| Exercise prompt |
Go through the entries and tally the lines containing the word "Opnd". Only the total is wanted.
==== Records supplied ====
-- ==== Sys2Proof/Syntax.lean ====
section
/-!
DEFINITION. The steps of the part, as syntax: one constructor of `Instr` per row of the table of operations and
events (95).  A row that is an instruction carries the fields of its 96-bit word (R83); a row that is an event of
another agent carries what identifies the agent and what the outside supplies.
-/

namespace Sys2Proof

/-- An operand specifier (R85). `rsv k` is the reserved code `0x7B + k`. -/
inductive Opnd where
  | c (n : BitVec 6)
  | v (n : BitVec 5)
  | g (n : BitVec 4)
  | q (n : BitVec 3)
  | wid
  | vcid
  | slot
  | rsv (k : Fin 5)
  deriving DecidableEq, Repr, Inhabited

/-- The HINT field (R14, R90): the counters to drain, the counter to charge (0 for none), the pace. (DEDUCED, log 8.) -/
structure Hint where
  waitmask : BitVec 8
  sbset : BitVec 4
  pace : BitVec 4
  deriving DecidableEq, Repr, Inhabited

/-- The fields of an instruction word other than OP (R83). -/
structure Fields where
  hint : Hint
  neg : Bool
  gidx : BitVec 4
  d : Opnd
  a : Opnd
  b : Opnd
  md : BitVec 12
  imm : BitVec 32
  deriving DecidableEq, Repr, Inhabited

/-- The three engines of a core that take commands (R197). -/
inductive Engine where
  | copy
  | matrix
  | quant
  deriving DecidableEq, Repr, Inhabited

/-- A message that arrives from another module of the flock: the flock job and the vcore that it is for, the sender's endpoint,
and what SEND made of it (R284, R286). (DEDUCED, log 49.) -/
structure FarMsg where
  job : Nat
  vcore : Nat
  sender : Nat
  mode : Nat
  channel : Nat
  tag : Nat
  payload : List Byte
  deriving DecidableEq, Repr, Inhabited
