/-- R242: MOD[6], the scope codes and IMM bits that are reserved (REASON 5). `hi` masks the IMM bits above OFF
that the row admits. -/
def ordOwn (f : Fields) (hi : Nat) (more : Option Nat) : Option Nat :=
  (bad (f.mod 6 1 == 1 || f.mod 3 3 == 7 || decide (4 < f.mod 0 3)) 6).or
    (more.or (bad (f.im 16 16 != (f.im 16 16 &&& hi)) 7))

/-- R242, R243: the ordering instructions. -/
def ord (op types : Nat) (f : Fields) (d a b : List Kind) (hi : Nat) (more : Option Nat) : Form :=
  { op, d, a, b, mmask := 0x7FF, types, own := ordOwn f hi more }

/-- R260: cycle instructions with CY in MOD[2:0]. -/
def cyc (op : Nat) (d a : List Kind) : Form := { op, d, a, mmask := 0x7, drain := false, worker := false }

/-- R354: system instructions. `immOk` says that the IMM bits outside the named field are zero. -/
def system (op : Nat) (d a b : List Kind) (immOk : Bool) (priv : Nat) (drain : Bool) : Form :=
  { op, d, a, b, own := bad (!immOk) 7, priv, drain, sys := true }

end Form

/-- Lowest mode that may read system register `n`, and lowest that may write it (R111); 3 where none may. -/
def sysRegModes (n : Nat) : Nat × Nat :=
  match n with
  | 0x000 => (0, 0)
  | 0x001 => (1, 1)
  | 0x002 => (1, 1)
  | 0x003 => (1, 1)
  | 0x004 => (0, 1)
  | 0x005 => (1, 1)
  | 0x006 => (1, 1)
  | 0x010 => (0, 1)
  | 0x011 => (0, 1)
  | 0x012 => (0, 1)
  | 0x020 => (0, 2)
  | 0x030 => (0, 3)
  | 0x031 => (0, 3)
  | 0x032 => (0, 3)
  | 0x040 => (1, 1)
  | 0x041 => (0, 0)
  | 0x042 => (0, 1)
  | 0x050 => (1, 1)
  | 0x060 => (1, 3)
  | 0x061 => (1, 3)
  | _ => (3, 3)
====
| Output below |
4